For the data below, give again exactly the lines from the one containing "def DropReason.detail : DropReason → Detail" through the one containing "d.link with flags", both ends included, and no others.
###
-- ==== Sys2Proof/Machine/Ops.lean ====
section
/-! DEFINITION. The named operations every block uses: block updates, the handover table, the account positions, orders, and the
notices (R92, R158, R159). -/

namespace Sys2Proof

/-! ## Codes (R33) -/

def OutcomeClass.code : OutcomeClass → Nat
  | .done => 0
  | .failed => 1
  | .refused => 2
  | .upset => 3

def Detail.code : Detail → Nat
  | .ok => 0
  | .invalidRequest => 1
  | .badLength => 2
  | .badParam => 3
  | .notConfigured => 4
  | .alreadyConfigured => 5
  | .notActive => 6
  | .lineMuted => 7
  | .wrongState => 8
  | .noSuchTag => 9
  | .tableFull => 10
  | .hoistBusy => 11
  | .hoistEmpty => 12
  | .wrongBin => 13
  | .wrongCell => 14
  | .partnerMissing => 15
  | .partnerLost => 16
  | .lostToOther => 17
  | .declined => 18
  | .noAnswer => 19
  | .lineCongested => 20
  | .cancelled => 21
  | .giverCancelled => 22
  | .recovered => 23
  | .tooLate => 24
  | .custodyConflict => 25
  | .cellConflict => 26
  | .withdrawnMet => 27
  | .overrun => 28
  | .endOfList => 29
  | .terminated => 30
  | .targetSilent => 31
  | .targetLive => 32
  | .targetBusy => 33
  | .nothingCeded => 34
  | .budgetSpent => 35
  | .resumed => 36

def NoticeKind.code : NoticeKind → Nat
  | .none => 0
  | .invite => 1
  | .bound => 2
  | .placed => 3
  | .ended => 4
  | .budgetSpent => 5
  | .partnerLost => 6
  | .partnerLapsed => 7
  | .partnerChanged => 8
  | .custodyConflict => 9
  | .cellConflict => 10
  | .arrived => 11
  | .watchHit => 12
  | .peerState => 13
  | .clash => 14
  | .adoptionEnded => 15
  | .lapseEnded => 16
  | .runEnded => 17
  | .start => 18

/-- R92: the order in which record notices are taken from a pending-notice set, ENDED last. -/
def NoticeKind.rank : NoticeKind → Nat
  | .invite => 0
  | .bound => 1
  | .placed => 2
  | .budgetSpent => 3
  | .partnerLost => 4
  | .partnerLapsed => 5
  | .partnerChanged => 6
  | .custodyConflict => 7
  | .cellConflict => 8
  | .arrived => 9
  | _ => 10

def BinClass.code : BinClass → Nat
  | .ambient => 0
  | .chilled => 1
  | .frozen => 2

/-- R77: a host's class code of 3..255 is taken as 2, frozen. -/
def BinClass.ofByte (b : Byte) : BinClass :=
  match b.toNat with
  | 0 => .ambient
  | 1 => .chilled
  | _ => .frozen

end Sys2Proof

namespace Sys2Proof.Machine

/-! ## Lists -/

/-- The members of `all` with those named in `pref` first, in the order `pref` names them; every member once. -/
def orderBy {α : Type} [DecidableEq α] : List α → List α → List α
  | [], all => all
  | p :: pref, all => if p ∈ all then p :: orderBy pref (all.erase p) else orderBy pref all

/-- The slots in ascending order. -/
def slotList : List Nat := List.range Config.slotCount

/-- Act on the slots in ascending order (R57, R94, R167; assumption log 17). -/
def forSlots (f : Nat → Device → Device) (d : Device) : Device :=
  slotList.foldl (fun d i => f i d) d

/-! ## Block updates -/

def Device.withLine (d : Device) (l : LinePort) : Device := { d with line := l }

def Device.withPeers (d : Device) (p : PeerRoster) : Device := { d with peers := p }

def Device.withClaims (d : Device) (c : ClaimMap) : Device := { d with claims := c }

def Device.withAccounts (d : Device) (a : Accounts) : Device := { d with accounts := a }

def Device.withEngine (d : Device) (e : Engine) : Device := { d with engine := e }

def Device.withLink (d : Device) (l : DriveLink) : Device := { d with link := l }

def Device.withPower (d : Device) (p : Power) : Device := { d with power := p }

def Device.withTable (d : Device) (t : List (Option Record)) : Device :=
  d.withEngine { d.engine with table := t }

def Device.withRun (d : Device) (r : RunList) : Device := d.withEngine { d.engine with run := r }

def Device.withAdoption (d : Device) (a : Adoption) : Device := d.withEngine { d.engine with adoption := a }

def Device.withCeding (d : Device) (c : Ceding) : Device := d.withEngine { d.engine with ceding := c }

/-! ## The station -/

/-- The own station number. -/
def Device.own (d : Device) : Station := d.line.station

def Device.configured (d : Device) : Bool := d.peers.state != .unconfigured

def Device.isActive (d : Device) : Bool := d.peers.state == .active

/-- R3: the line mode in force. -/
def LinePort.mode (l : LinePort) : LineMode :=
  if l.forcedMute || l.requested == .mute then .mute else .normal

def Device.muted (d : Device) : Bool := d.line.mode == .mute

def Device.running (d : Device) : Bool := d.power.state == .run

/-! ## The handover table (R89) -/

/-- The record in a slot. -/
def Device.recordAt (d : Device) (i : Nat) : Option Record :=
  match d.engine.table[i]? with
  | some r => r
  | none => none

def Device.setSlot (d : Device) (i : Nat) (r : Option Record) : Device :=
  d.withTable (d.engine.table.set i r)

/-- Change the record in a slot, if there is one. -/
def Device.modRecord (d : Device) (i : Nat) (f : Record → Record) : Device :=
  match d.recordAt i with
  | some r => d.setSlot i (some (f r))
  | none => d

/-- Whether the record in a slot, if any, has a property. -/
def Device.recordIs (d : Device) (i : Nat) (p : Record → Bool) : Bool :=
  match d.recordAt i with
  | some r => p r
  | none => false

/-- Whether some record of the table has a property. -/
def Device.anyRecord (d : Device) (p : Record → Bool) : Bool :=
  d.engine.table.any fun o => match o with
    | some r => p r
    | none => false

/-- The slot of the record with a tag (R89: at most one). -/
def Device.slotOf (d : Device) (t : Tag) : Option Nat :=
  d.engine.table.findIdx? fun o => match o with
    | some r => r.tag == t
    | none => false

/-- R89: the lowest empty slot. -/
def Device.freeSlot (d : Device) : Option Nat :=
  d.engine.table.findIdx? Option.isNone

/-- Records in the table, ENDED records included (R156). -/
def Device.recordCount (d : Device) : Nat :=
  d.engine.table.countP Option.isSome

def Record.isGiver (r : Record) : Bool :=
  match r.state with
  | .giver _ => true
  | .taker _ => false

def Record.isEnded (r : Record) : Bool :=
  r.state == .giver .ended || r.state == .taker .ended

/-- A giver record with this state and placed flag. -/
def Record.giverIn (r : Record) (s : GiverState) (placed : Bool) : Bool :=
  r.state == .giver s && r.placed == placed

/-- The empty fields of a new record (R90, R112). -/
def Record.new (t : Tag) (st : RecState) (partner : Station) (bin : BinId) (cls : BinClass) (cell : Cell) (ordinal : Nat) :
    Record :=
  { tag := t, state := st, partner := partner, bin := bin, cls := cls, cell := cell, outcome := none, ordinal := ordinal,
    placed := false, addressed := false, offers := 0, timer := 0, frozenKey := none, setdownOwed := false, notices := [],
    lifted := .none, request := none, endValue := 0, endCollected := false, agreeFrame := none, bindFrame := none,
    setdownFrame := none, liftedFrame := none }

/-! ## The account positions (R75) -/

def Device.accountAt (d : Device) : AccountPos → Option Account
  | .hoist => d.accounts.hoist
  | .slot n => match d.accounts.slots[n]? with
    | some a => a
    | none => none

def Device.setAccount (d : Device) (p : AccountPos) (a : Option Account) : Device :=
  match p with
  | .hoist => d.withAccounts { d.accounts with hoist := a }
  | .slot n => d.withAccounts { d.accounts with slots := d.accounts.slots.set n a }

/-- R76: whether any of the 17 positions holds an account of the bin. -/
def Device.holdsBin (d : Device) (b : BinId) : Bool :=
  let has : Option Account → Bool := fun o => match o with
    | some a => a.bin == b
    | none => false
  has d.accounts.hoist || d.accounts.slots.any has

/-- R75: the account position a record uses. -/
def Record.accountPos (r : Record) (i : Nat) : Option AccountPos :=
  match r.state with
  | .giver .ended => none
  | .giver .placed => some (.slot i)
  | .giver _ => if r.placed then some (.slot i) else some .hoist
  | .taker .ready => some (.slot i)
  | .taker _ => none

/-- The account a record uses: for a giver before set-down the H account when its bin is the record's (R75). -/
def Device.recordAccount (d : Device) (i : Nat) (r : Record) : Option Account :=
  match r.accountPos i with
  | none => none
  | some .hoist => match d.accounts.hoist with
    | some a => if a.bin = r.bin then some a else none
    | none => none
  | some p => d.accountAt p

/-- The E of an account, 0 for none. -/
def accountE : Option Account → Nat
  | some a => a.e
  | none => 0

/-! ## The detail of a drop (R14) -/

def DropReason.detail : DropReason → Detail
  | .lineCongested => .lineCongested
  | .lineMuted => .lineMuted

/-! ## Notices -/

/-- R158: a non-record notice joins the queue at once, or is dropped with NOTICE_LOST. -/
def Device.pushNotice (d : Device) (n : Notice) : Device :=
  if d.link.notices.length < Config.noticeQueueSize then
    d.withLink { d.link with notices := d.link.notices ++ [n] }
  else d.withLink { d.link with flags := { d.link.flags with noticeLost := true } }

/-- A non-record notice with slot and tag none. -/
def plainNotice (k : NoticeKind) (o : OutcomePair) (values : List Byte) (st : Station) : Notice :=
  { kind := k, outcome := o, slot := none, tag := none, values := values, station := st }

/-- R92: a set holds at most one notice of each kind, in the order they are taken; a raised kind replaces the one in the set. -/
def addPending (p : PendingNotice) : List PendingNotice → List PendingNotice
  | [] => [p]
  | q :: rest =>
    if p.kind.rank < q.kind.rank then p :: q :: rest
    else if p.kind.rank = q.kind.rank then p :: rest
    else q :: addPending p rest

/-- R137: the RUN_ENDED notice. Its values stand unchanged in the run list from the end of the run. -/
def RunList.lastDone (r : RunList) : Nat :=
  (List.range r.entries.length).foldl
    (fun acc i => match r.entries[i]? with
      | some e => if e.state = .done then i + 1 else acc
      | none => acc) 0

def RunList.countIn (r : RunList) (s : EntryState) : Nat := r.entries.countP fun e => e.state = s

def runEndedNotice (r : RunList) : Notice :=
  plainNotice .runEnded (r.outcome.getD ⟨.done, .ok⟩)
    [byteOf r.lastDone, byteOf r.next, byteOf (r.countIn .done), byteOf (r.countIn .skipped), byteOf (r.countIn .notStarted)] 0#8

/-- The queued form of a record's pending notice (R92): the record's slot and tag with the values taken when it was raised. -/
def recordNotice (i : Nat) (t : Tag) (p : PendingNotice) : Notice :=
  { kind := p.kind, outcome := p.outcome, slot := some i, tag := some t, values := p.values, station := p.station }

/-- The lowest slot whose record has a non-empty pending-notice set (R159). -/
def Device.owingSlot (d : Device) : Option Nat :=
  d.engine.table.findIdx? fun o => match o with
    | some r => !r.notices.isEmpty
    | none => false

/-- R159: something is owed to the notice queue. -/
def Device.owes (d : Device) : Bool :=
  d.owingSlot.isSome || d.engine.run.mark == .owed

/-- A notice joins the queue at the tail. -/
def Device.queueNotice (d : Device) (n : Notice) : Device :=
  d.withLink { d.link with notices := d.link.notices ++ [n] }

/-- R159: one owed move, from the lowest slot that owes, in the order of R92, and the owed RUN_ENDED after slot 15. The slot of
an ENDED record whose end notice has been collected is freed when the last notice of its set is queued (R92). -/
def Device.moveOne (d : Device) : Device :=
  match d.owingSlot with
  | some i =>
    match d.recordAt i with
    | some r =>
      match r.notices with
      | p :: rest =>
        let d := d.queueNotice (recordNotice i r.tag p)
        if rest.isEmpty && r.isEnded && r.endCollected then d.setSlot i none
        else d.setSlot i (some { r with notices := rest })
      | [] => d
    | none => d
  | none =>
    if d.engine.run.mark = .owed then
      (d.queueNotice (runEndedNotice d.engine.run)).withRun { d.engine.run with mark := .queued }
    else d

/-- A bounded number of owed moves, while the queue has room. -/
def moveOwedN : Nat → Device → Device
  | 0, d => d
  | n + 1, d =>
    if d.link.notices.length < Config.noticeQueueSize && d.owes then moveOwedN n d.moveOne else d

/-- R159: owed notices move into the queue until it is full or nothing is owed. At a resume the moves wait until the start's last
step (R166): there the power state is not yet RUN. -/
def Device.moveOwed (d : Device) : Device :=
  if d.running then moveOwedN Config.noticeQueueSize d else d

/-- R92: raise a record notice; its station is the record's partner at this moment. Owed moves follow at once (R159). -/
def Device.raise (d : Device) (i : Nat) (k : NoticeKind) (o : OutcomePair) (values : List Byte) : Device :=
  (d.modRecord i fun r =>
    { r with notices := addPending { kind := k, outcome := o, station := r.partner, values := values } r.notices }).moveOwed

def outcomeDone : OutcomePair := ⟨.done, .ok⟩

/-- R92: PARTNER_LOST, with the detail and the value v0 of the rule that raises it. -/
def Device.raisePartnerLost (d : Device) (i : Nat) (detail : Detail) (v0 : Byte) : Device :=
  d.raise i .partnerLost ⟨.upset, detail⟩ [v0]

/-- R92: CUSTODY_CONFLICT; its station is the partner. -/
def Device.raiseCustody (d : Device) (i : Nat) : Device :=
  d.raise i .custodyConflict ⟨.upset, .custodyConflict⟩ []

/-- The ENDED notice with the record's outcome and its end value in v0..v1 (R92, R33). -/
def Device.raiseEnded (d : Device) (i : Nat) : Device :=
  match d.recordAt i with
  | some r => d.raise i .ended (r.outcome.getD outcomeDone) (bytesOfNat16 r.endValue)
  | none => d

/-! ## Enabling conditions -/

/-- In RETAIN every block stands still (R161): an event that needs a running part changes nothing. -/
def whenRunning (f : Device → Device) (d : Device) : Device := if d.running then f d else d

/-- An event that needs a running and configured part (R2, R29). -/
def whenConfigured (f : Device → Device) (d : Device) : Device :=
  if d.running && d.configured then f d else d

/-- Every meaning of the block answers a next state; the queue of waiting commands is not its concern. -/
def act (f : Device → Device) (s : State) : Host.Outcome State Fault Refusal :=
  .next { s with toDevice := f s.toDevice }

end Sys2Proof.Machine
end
###
Written response:
def DropReason.detail : DropReason → Detail
  | .lineCongested => .lineCongested
  | .lineMuted => .lineMuted

/-! ## Notices -/

/-- R158: a non-record notice joins the queue at once, or is dropped with NOTICE_LOST. -/
def Device.pushNotice (d : Device) (n : Notice) : Device :=
  if d.link.notices.length < Config.noticeQueueSize then
    d.withLink { d.link with notices := d.link.notices ++ [n] }
  else d.withLink { d.link with flags := { d.link.flags with noticeLost := true } }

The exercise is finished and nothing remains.